Global revenue has fallen 12% year on year at SABMiller, according to the latest six-month figures from the brewing giant released today.

EBITA also fell 11% while pre-tax profits plummeted 18%.

The group’s poor performance was due to the weakness of a number of key trading currencies against the dollar, it said.

The underlying organic sales and volume figures reveal solid growth.

The group posted organic global revenue growth of 4%, driven in part by premium lager sales, which were up 7%.

The second quarter was stronger than the first, showing organic sales and volume growth of 6% and 2% respectively.

Performance across the developing world was strong, with organic revenue growth in Latin America, Africa and Asia-Pacific up 8%, 9% and 4% respectively.

The investor dividend is up 9% to $0.2825 per share.

Alan Clark, chief executive of SABMiller, said: “We had a good first half, stripping out the effects of adverse exchange rates, with strong growth in Africa and Latin America and better mix across all of our regions.

“On an organic, constant currency basis, group earnings and margins improved as a result of growing volumes and NPR per hectolitre, and continued cost savings.

“In our African and Latin American markets, our affordability strategies are helping us to grow beer’s share of total alcohol.
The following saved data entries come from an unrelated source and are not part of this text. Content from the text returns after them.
-- ==== Sys2Proof/Syntax.lean ====
section
/-! DEFINITION. The commands the block takes: one constructor of `Instr` per row of the opcode table. The spec gives
the rows no bits, so every operand is plain data: what the sender of the event brings with it. Operands that stand for
the physical surroundings (a self-test's outcome, a temperature, what the board keeps in flash) are named in the
assumption log (entries 9, 12, 13). -/

namespace Sys2Proof

/-- A go write with the mailbox contents Icura copies on accepting it (R273, R274, R280, R281): the mailbox, the go
value, the header fields, the 224 parameter bytes, the payload bytes that an input delivers from host memory or the
inline area, and whether that transfer met an error or poison (R275). -/
structure Go where
  mb : Nat
  go : Word
  flags : BitVec 16 := 0
  session : Word := 0
  tag : DWord := 0
  payLen : Word := 0
  rsv : Word := 0
  payAddr : DWord := 0
  params : List Byte := []
  payload : List Byte := []
  payBad : Bool := false
  deriving DecidableEq, Repr

/-- The bundle an operation command executes (R124): the physical slot and the four raw fields. The field that the
command itself names is taken from the command's own operand in place of the one here. -/
structure Bundle where
  slot : Nat
  ctl : BitVec 20 := 0
  vec : BitVec 20 := 0
  x : BitVec 12 := 0
  y : BitVec 12 := 0
  deriving DecidableEq, Repr

/-- What a part says of itself when a pair is configured, formed or rejoined (R318 to R320, R346): whether it can be
reached, its mode, its `DEVICE_ID` and the one it names, its tick period, N and C of its LPDDR5X, its pair protocol number,
whether it has no open session, the `IMAGE_ID` of each fabric region, and the role it prefers. -/
structure PartnerFit where
  reachable : Bool
  mode : Nat := 0
  id : List Byte := []
  names : List Byte := []
  period : Nat := 0
  lpN : Nat := 0
  lpCap : Nat := 0
  proto : Nat := 0
  noSession : Bool
  fabrics : List Nat := []
  pref : Nat := 0
  deriving DecidableEq, Repr

/-- What `PAIR_CONFIGURE` meets (R318): what the partner says of itself, and whether the flash takes the write. -/
structure PairTrial where
  fit : PartnerFit
  flashOk : Bool
  deriving DecidableEq, Repr

/-- What a Strait lane's training finds (R406) besides its success: the order of the lanes, and what the partner says of itself
once the link has trained (R319). -/
structure LaneTrial where
  reversed : Bool
  fit : Option PartnerFit
  deriving DecidableEq, Repr

/-- Where a host read lies, and how many bytes it takes (R10, R272). -/
structure ReadSpan where
  addr : Nat
  len : Nat
  deriving DecidableEq, Repr

/-- What a unit's self-test found (R373, R374): the first failure code of its own parts, the slots of its clusters that
fail, as (cluster, slot, code), and the clusters whose buffer is beyond repair. -/
structure SelfTest where
  result : Nat := 0
  slots : List (Nat × Nat × Nat) := []
  buffers : List Nat := []
  deriving DecidableEq, Repr

/-- What the controllers read at a tick boundary (R188): controller and temperature. -/
structure BoundarySample where
  memTemps : List (Nat × Nat) := []
  deriving DecidableEq, Repr

/-- A change of one tap asked for in a training frame (R407). -/
inductive TapAsk where
  | hold | inc | dec
  deriving DecidableEq, Repr

/-- A training frame's request (R407). -/
structure EqRequest where
  preset : Option Nat := none
  pre2 : TapAsk := .hold
  pre1 : TapAsk := .hold
  post1 : TapAsk := .hold
  done : Bool := false
  deriving DecidableEq, Repr

/-- A report of an ordered command by the partner (R330). -/
structure OrderReport where
  mb : Nat
  go : Nat
  digest : List Byte
  verdict : Nat
  deriving DecidableEq, Repr

/-- The outcome of an ordered `LOAD_SCHEDULE` or `ALLOC_MEMORY` (R334): status, `SHORTFALL`, handle or address, and the
placement of every tensor. -/
structure OrderOutcome where
  mb : Nat
  go : Nat
  code : Nat
  shortfall : Nat
  value : List Byte
  place : List (Nat × Nat)
  deriving DecidableEq, Repr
“At the other end of the price ladder, our volume growth in premium lagers included particularly strong growth of our global premium brands.
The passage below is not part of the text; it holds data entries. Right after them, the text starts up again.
/-- One block absorbed. -/
def shaBlock (s : ShaSt) (blk : List Byte) : ShaSt :=
  let t := shaRounds shaK (shaWords 16 blk) s
  ⟨(s.a + t.a) % 2 ^ 32, (s.b + t.b) % 2 ^ 32, (s.c + t.c) % 2 ^ 32, (s.d + t.d) % 2 ^ 32,
   (s.e + t.e) % 2 ^ 32, (s.f + t.f) % 2 ^ 32, (s.g + t.g) % 2 ^ 32, (s.h + t.h) % 2 ^ 32⟩

/-- `n` blocks absorbed. -/
def shaBlocks : Nat → List Byte → ShaSt → ShaSt
  | 0, _, s => s
  | n + 1, l, s => shaBlocks n (l.drop 64) (shaBlock s (l.take 64))

/-- SHA-256 of a byte string. -/
def sha256 (l : List Byte) : List Byte :=
  let n := l.length
  let padded := l ++ [0x80] ++ zeroBytes ((119 - n % 64) % 64) ++ beBytes 8 (8 * n)
  let s := shaBlocks (padded.length / 64) padded shaInit
  beBytes 4 s.a ++ beBytes 4 s.b ++ beBytes 4 s.c ++ beBytes 4 s.d ++
  beBytes 4 s.e ++ beBytes 4 s.f ++ beBytes 4 s.g ++ beBytes 4 s.h

/-- HMAC-SHA-256. -/
def hmacSha256 (key msg : List Byte) : List Byte :=
  let k := fit 64 (if key.length > 64 then sha256 key else key)
  sha256 (k.map (fun b => b ^^^ 0x5C) ++ sha256 (k.map (fun b => b ^^^ 0x36) ++ msg))

/-- The expansion of HKDF: `n` more blocks after `t`, numbered from `i`. -/
def hkdfExpand (prk info : List Byte) : Nat → Nat → List Byte → List Byte
  | 0, _, _ => []
  | n + 1, i, t =>
    let u := hmacSha256 prk (t ++ info ++ [BitVec.ofNat 8 i])
    u ++ hkdfExpand prk info n (i + 1) u

/-- HKDF-SHA-256. An empty salt is 32 zero bytes. -/
def hkdf (ikm salt info : List Byte) (len : Nat) : List Byte :=
  let prk := hmacSha256 (if salt = [] then zeroBytes 32 else salt) ikm
  (hkdfExpand prk info ((len + 31) / 32) 1 []).take len

/-- The ASCII bytes of a string. -/
def ascii (s : String) : List Byte := s.toList.map (fun c => BitVec.ofNat 8 c.toNat)

/-- Multiplication by x in AES's field. -/
def aesX (a : Nat) : Nat := if a ≥ 128 then Nat.xor (a * 2 % 256) 0x1B else a * 2

/-- Multiplication in AES's field, over the low `n` bits of `b`. -/
def aesMulN : Nat → Nat → Nat → Nat
  | 0, _, _ => 0
  | n + 1, a, b => Nat.xor (if b % 2 = 1 then a else 0) (aesMulN n (aesX a) (b / 2))

/-- Multiplication in AES's field. -/
def aesMul (a b : Nat) : Nat := aesMulN 8 a b

/-- The inverse in AES's field, a^254, and 0 for 0. -/
def aesInv (a : Nat) : Nat :=
  let a2 := aesMul a a
  let a4 := aesMul a2 a2
  let a8 := aesMul a4 a4
  let a16 := aesMul a8 a8
  let a32 := aesMul a16 a16
  let a64 := aesMul a32 a32
  let a128 := aesMul a64 a64
  aesMul a128 (aesMul a64 (aesMul a32 (aesMul a16 (aesMul a8 (aesMul a4 a2)))))

/-- Rotate a byte left. -/
def rotl8 (x n : Nat) : Nat := Nat.lor (x * 2 ^ n % 256) (x / 2 ^ (8 - n))

/-- AES's substitution. -/
def aesSub (a : Nat) : Nat :=
  let b := aesInv a
  Nat.xor (Nat.xor (Nat.xor (Nat.xor (Nat.xor b (rotl8 b 1)) (rotl8 b 2)) (rotl8 b 3)) (rotl8 b 4)) 0x63

/-- The substitution of every byte value. -/
def aesSbox : List Nat := (List.range 256).map aesSub

/-- Substitution through the table. -/
def sb (a : Nat) : Nat := aesSbox.getD a 0

/-- The words of an AES-256 key schedule after the first eight: `n` more, numbered from `i`, `w` newest first. -/
def aesExpand : Nat → Nat → Nat → List (List Nat) → List (List Nat)
  | 0, _, _, w => w
  | n + 1, i, rc, w =>
    let t := w.getD 0 []
    let u := w.getD 7 []
    let t' :=
      if i % 8 = 0 then
        match (t.tail ++ t.take 1).map sb with
        | x :: r => Nat.xor x rc :: r
        | [] => []
      else if i % 8 = 4 then t.map sb else t
    aesExpand n (i + 1) (if i % 8 = 0 then aesX rc else rc) (List.zipWith Nat.xor u t' :: w)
“Our reported results were again negatively impacted by the depreciation of major operating currencies against the US dollar.”

The UK was a bright spot for the group in Europe, with half-year organic revenue up 4.4%, on the back of strong sales for its premium imported beers.

Peroni Nastro Azzurro remains the UK’s most popular world beer, and Czech brands Pilsner Urquell and Kozel both saw strong double-digit growth year on year.

Gary Haigh, managing director of Miller Brands UK, said: “Peroni, Pilsner Urquell and Kozel are certainly capturing the imagination of consumers and their thirst and enthusiasm for genuinely imported super-premium beers.

“We continue to seek ways to innovate and remain committed to exciting both our consumers and industry partners about these exceptional beers.”

Connor Campbell, senior market analyst at, said: “In all honesty, the contents of SABMiller’s half-year report was always going to have a limited impact given that the beer-giant agreed terms for its £71 billion tie-up with AB InBev only yesterday.

“However, there is still some way to go before that takeover is completed, meaning investors would do well to keep an eye on SAB’s figures.

“Adverse currency headwinds dragged the company’s revenue from 4% growth to a 9% decline, whilst pre-tax profit plunged by a worrying 18%.

“To combat this SAB raised its dividend by 9%, in a fairly transparent move to draw attention away from its less-than-flattering numbers.”

Final details of the SABMiller’s £71 billion takeover by AB InBev were made public yesterday.

The group is on track to deliver over £282 million of annual savings by the end of the financial year, ahead of its target of £329 million by March 31, 2018.

It expects to cut another £361 million of costs out of the business by 2020.

AB InBev expects to achieve some £920 million of additional annual savings when it assumes control of the business.